Merseyside Police’s Commissioner and Chief Constable will host a special public meeting this week at which the police’s budget will be set for the year ahead.
Balancing Merseyside Police’s budget is one of the Police Commissioner, Emily Spurrell’s most critical roles. She sets and approves the budget after presenting her proposals to the body which scrutinises her work, the Police and Crime Panel.
At a meeting last week, Panel members endorsed Emily’s plan to help protect Merseyside Police in the year ahead in the face of spiralling inflation and rising costs, plugging the funding gap caused by years of insufficient Government funding.
After 13 years of austerity, Merseyside Police are currently facing a £8.5m blackhole in the year ahead and need to find £22m of savings by 2027/28.
The Government announced in December that Police and Crime Commissioners (PCCs) would be expected to raise the police precept – the part of council tax which is ring-fenced for policing – by £13 a year for a Band D property in 2023/24 to cover increasing costs in the year ahead.
This equates to 17p a week for a Band A property – the rate paid by most council taxpayers in Merseyside. This increase will generate an extra £5m for local policing.

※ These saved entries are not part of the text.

-- ==== Sys2Proof/Machine/Ops.lean ====
section
/-! DEFINITION. The operations every block shares: access to the exchange region, interrupt causes, hold lines, entry to
FAULTED, and how a command's work concludes. -/

namespace Sys2Proof.Machine

/-! ## Work that can be cut short -/

/-- Why work is cut short: an access to the exchange region failed (R174). -/
inductive Cut where
  | accessFailed
deriving DecidableEq, Repr

/-- A piece of work on the state. It ends normally, or is cut at a failed access with the state as it then stands (R13). -/
abbrev Act := EStateM Cut State

/-- Do `f` for each element, in order. -/
def forEach {α : Type} : List α → (α → Act Unit) → Act Unit
  | [], _ => pure ()
  | x :: xs, f => do
    f x
    forEach xs f

/-- Do `f` for each element, in order, and add up the counts it answers. -/
def sumOver {α : Type} : List α → (α → Act Nat) → Act Nat
  | [], _ => pure 0
  | x :: xs, f => do
    let n ← f x
    let m ← sumOver xs f
    pure (n + m)

/-- Do `a` a number of times. -/
def repeatAct : Nat → Act Unit → Act Unit
  | 0, _ => pure ()
  | n + 1, a => do
    a
    repeatAct n a

/-! ## The exchange region -/

/-- The region address held in BASE_LO and BASE_HI (R158, R170). -/
def State.base (s : State) : Nat := (s.baseHi ++ s.baseLo).toNat

/-- The word at an offset of the region, as it stands in host memory. -/
def State.peek (s : State) (off : Nat) : Word := s.mem.word (s.base + off)

/-- `n` words from an offset of the region on, as they stand in host memory. -/
def State.peekWords (s : State) (off n : Nat) : Vector Word n := s.mem.words (s.base + off) n

/-- Words stored from an offset of the region on. -/
def State.poke (s : State) (off : Nat) (ws : List Word) : State :=
  { s with mem := s.mem.store (s.base + off) (wordsBytes ws) }

/-- Only the first `n` bytes of a run of words stored: what a failed write may leave (R4, R139; log entry 7). -/
def State.pokePart (s : State) (off : Nat) (ws : List Word) (n : Nat) : State :=
  { s with mem := s.mem.store (s.base + off) ((wordsBytes ws).take n) }

/-- One read access of the region (R159). -/
def regionRead (off n : Nat) : Act (Vector Word n) := fun s =>
  match s.failing with
  | none => .ok (s.peekWords off n) s
  | some ⟨0, _⟩ => .error .accessFailed { s with failing := none }
  | some ⟨k + 1, p⟩ => .ok (s.peekWords off n) { s with failing := some ⟨k, p⟩ }

/-- One write access of the region (R159). `lands` says how many of the bytes armed to land do so when it fails. -/
def regionWriteLanding (lands : Nat → Nat) (off : Nat) (ws : List Word) : Act Unit := fun s =>
  match s.failing with
  | none => .ok () (s.poke off ws)
  | some ⟨0, p⟩ => .error .accessFailed { s.pokePart off ws (lands p) with failing := none }
  | some ⟨k + 1, p⟩ => .ok () { s.poke off ws with failing := some ⟨k, p⟩ }

/-- A write access that may leave a part of its words when it fails, never the whole of them (R4, R139; log entry 7). -/
def regionWrite (off : Nat) (ws : List Word) : Act Unit := regionWriteLanding (min (4 * ws.length - 1)) off ws

/-- A write access that leaves the old words when it fails: W and the held count (R146, R153), the check word of the zone page (R66)
and the word that makes a cell DONE (R174). -/
def regionWriteWhole (off : Nat) (ws : List Word) : Act Unit := regionWriteLanding (fun _ => 0) off ws

/-- The host's stores into its own memory (log entry 1). They are no access of the part's. -/
def landStores (stores : HostStores) : Act Unit :=
  modify fun s => { s with mem := s.mem.land stores }

/-! ## Places in the region (R159) -/

/-- Account record `n`. -/
def Layout.record (l : Layout) (n : Nat) : Nat := l.accountTable + 64 * n

/-- Cell `i` of list `k`. -/
def Layout.cell (l : Layout) (k : ListNo) (i : Nat) : Nat :=
  l.intakeLists + k.val * l.cellsPerList * 64 + 64 * i

/-- The entry of a zone in the zone page. -/
def Layout.zoneEntry (l : Layout) (z : Nat) : Nat := l.zonePage + 64 + 192 * z

/-! ## Time -/

/-- The current plant minute, or 0 while the clock is UNSET (R144). While STALLED it is the paused value (R8). -/
def State.minute (s : State) : Word :=
  match s.clock with
  | .unset => 0
  | .held m _ => m

/-- The clock holds a plant minute (R121). -/
def State.clockSet (s : State) : Bool :=
  match s.clock with
  | .unset => false
  | .held _ _ => true

/-- Clock state code of the control page and of CLOCKSET results: 0 UNSET, 1 RUNNING, 2 STALLED. -/
def clockCode : Clock → Nat
  | .unset => 0
  | .held _ stall => if stall = 0 then 1 else 2

/-- The stall count, 0 while UNSET (R121). -/
def stallOf : Clock → Nat
  | .unset => 0
  | .held _ stall => stall.val

/-- The plant minute as the part reports it: 0xFFFFFFFF while UNSET (R121). -/
def minuteWord : Clock → Word
  | .unset => noWord
  | .held m _ => m

/-! ## Interrupt causes (R154, R155) -/

/-- The bit of a cause among STATUS bits 8–12. -/
def Cause.index : Cause → Nat
  | .urgentNotice => 0
  | .notice => 1
  | .cellDone => 2
  | .attachEnd => 3
  | .fault => 4

/-- An event of a cause: a cause that goes from clear to set sends one message if its enable is set (R155). -/
def State.raiseCause (s : State) (c : Cause) : State :=
  if s.causes.getLsbD c.index then s
  else
    { s with
      causes := s.causes ||| (1#5 <<< c.index)
      messages := if s.enables.getLsbD c.index then s.messages + 1 else s.messages }

/-! ## Registers as the host reads them (spec/10 section 10.1) -/

/-- Engine state code of STATUS and of the control page. -/
def EngineState.code : EngineState → Nat
  | .idle => 0
  | .attaching => 1
  | .running => 2
  | .faulted => 3

/-- Attach-failure code of STATUS. -/
def AttachFail.code : AttachFail → Nat
  | .ok => 0
  | .layout => 1
  | .zonePage => 2

/-- STATUS (R158). -/
def State.status (s : State) : Word :=
  word (s.engineState.code + 4 * s.resetCauses.toNat + 2 ^ 8 * s.causes.toNat + 2 ^ 16 * bit s.logFull
    + 2 ^ 17 * bit s.noticesDropped + 2 ^ 24 * s.attachFail.code)

/-- CONTROL: the enables at bits 8–12; the command bits read 0 (R158). -/
def State.control (s : State) : Word := word (2 ^ 8 * s.enables.toNat)

/-- ID: part number, family code and the revision, a free value (log entry 12). -/
def idRegister : Word := word (0x6408B100 + Config.revision.toNat)

/-- What a read of a register returns, by offset. NUDGE reads 0; the spec names no other register. -/
def State.readRegister (s : State) (off : Nat) : Word :=
  if off = 0x00 then idRegister
  else if off = 0x04 then s.baseLo
  else if off = 0x08 then s.baseHi
  else if off = 0x0C then s.control
  else if off = 0x10 then s.status
  else 0

/-! ## Hold lines (R156) -/

/-- The part is ready: RUNNING with its clock RUNNING or STALLED (R156). -/
def State.ready (s : State) : Bool := decide (s.engineState = .running) && s.clockSet

/-- A zone asserts the line it names by conditions 1 to 3 of R156. -/
def Zone.holds (z : Zone) : Bool :=
  decide (0 < z.expiredPresent) || (z.holdOnStale && decide (z.climate ≠ .current)) || z.faultHold

/-- Hold line `n`, 1 to 8, is asserted by R156. -/
def State.lineHeld (s : State) (n : Nat) : Bool :=
  !s.ready || s.zones.toList.any fun z => decide (z.holdLine.val = n) && z.holds

/-- The hold line driver: each line changes as soon as its conditions do (R157). -/
def State.drive (s : State) : State :=
  { s with lines := Vector.ofFn fun i : Fin 8 => s.lineHeld (i.val + 1) }

/-! ## FAULTED (R174) -/

/-- Every eligibility mark cleared (R161). -/
def clearEligible (lists : Vector ListState 8) : Vector ListState 8 :=
  Vector.ofFn fun k : Fin 8 => { lists[k] with eligible := false }

/-- Entry to FAULTED: the work is abandoned and the engine FREE (R13), the clock UNSET with no publication, the scan timer
stopped and the eligibility marks cleared (R161), the FAULT cause set (R174). -/
def State.enterFaulted (s : State) : State :=
  { s with
    engineState := .faulted
    clock := .unset
    publicationDue := false
    scanRunning := false
    lists := clearEligible s.lists
    engine := .free
    stopping := false }.raiseCause .fault

/-! ## How a command concludes -/

/-- The state a piece of work leaves, its hold lines driven; a failed access sends the part to FAULTED (R174). -/
def State.after (s : State) (a : Act Unit) : State :=
  match a s with
  | .ok _ t => t.drive
  | .error _ t => t.enterFaulted.drive

/-- The outcome of a command: always a next state. -/
def conclude (a : Act Unit) (s : State) : Host.Outcome State Fault Refusal := .next (s.after a)

/-! ## Counts (R14) -/

/-- A count changed by a net change; no count is taken below 0 (R14). -/
def addCount (n : Nat) (d : Int) : Nat := ((n : Int) + d).toNat

/-- Net changes of a zone's occupancy and expired-present count (R14). -/
def State.countZone (s : State) (z : ZoneNo) (occ exp : Int) : State :=
  { s with
    zones := s.zones.set z
      { s.zones[z] with
        occupancy := addCount s.zones[z].occupancy occ
        expiredPresent := addCount s.zones[z].expiredPresent exp } }

/-- A net change of a class's live count (R14). -/
def State.countLive (s : State) (c : ClassNo) (d : Int) : State :=
  { s with live := s.live.set c (addCount s.live[c] d) }

/-- A class's highest bake count raised, if the new count is larger (R76). -/
def State.raiseHighest (s : State) (c : ClassNo) (n : Nat) : State :=
  { s with highest := s.highest.set c (max s.highest[c] n) }

end Sys2Proof.Machine
end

Even with this vital extra funding provided, the Police Commissioner will still need to use £5.2m of reserves and ‘one-off’ funding and the Chief Constable will need to make £3.3m of savings just to balance the books in the year ahead.
Despite the financial challenges, all crime has reduced by 7.7% across Merseyside, with significant reductions in burglary (18%), knife crime (18.6%) and gun crime at its lowest level since records began 22 years ago.

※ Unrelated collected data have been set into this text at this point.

/-- START in IDLE with FRESH set, over a layout block in range: the attach succeeds with every zone UNDEFINED and no published
minute, the zone page written so with its check word, W, T and every index 0 before the walk's notices, FRESH cleared in the layout
block, and no record of the account table written (R69, R76, R145, R161, R170 to R172). That bytes 38 and 39 of the block are not
tested is the model's reading (log entry 44). That bits 1 to 7 of byte 2 of word 0 of a cell completed ABANDONED are 0 is its choice
(log entry 43), and the counts of the walk are held as log entry 21 says. -/
def Obligations.FreshAttachInitializesTheRegion : Prop :=
  ∀ (s : State) (stores : HostStores) (enables : BitVec 5),
    let b := layoutBlockRead s stores
    let u := { s with mem := s.mem.land stores, enables := enables }
    let v := { u with layout := b.layout, capacity := b.capacity, written := 0, taken := 0 }.poke b.layout.controlPage [0, 0, 0]
    s.engineState = .idle → s.failing = none → s.prog = none → b.InRange → b.fresh = true →
    ∃ t, exec (.start stores enables) s = .next t ∧ Attached u v t b
      ∧ (∀ z : ZoneNo, t.zones[z] = Zone.undefined) ∧ t.published = noWord ∧ ZonePageShown t
      ∧ (∀ k : ListNo, t.lists[k].next = 0)
      ∧ t.peek t.layout.controlPage = 0
      ∧ t.peekWords (t.layout.controlPage + 36) 7 = Vector.replicate 7 0
      ∧ t.peek 32 = u.peek 32 &&& ~~~ (1#32 <<< 24)
      ∧ KeepsBytes u t [(32, 4), (b.layout.controlPage, 64), (b.layout.zonePage, 12352), (b.layout.noticeLog, 16 * b.capacity),
          (b.layout.intakeLists, 8 * b.layout.cellsPerList * 64)]

/-- The words of the zone page in host memory: its header and its entries (R67, R69). -/
def pageRead (s : State) (l : Layout) : Option (Vector Zone 64) :=
  zonesOfPage (s.peekWords l.zonePage 16) (Vector.ofFn fun z : Fin 64 => s.peekWords (l.zoneEntry z.val) 48)

/-- The zone page (R66, R67, R69, section 10.2): a page passes exactly if its word 1 is the ones' complement of the sum of its other
words, each rotated left by its index modulo 32, and every entry lies in the ranges of R69; each zone is then loaded from its entry,
with the counts 0, the fault hold clear and the bands those of its readings. A page the part has written for zones in those ranges
reads back as those zones, so changed, and the published minute. -/
def Obligations.ZonePageReadsBackAsWritten : Prop :=
  (∀ w : Vector Word 48,
      ((zoneOfEntry w).isSome = true ↔ EntryInRange w) ∧ ∀ z, zoneOfEntry w = some z → LoadedFrom w z)
    ∧ (∀ (header : Vector Word 16) (entries : Vector (Vector Word 48) 64),
        ((zonesOfPage header entries).isSome = true ↔
          header[1] = ~~~ ((List.range 3088).map fun i =>
              if i = 1 then 0 else (pageWord header entries i).rotateLeft (i % 32)).sum
            ∧ ∀ z : ZoneNo, EntryInRange entries[z])
          ∧ ∀ zones, zonesOfPage header entries = some zones → ∀ z : ZoneNo, zoneOfEntry entries[z] = some zones[z])
    ∧ ∀ (s : State) (zones : Vector Zone 64) (published : Word), s.failing = none →
        (∀ z : ZoneNo, 1 ≤ zones[z].staleLimit.toNat ∧ zones[z].staleLimit.toNat ≤ 1440
          ∧ -400 ≤ zones[z].lastTemp.toInt ∧ zones[z].lastTemp.toInt ≤ 1500 ∧ zones[z].lastHum.toNat ≤ 1000
          ∧ (zones[z].type = .typeNone → zones[z].holdLine = 0 ∧ zones[z].holdOnStale = false)) →
        ∃ (t : State) (read : Vector Zone 64), writeZonePage zones published s = .ok () t ∧ t = { s with mem := t.mem }
          ∧ KeepsBytes s t [(s.layout.zonePage, zonePageBytes)]
          ∧ t.peek s.layout.zonePage = published ∧ pageRead t s.layout = some read
          ∧ ∀ z : ZoneNo, BandsAgree read[z] ∧ read[z] = { zones[z] with
              occupancy := 0
              expiredPresent := 0
              faultHold := false
              tempBand := read[z].tempBand
              humBand := read[z].humBand }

Merseyside’s Police Commissioner Emily Spurrell said, “It’s my job to ensure Merseyside Police has the money it needs to keep our communities safe and is in the strongest possible position for the year ahead.
“In the face of soaring inflation and costs and more cuts anticipated in the next few years, this has been no easy task. The financial position is extremely challenging and has required very careful planning and saving over the year ahead.
“Due to insufficient funding from central Government, we’re being forced to find much-needed money elsewhere.
“The Government has assumed in its budget plans that local people can pay more, but even with this difficult increase, we will still have to use money from our reserves and make further cuts to balance the books this year.
“While I was extremely reluctant to ask taxpayers to contribute a little extra to support their police service, this additional funding was essential if I was to protect Merseyside Police from even bigger cuts in the year ahead.
“Even with the hugely valuable contribution of local people, the Chief Constable will still have to make £3.3m of savings in the year ahead and Merseyside Police remains 450 officers short of the number it had in 2010.
“I am focused on doing everything possible to protect local policing and keep our communities safe. I will continue to lobby Ministers at every chance I get to our region the funding is needs and deserves.
“I’d invite anyone who is interested in finding out more the careful work being done to protect Merseyside Police’s budget to attend this special public meeting.”
The meeting will be held at 3.30pm on Wednesday 14 February 2024 at Merseyside Police headquarters, Rose Hill, 15 Cazneau Street, Liverpool, L3 3AN.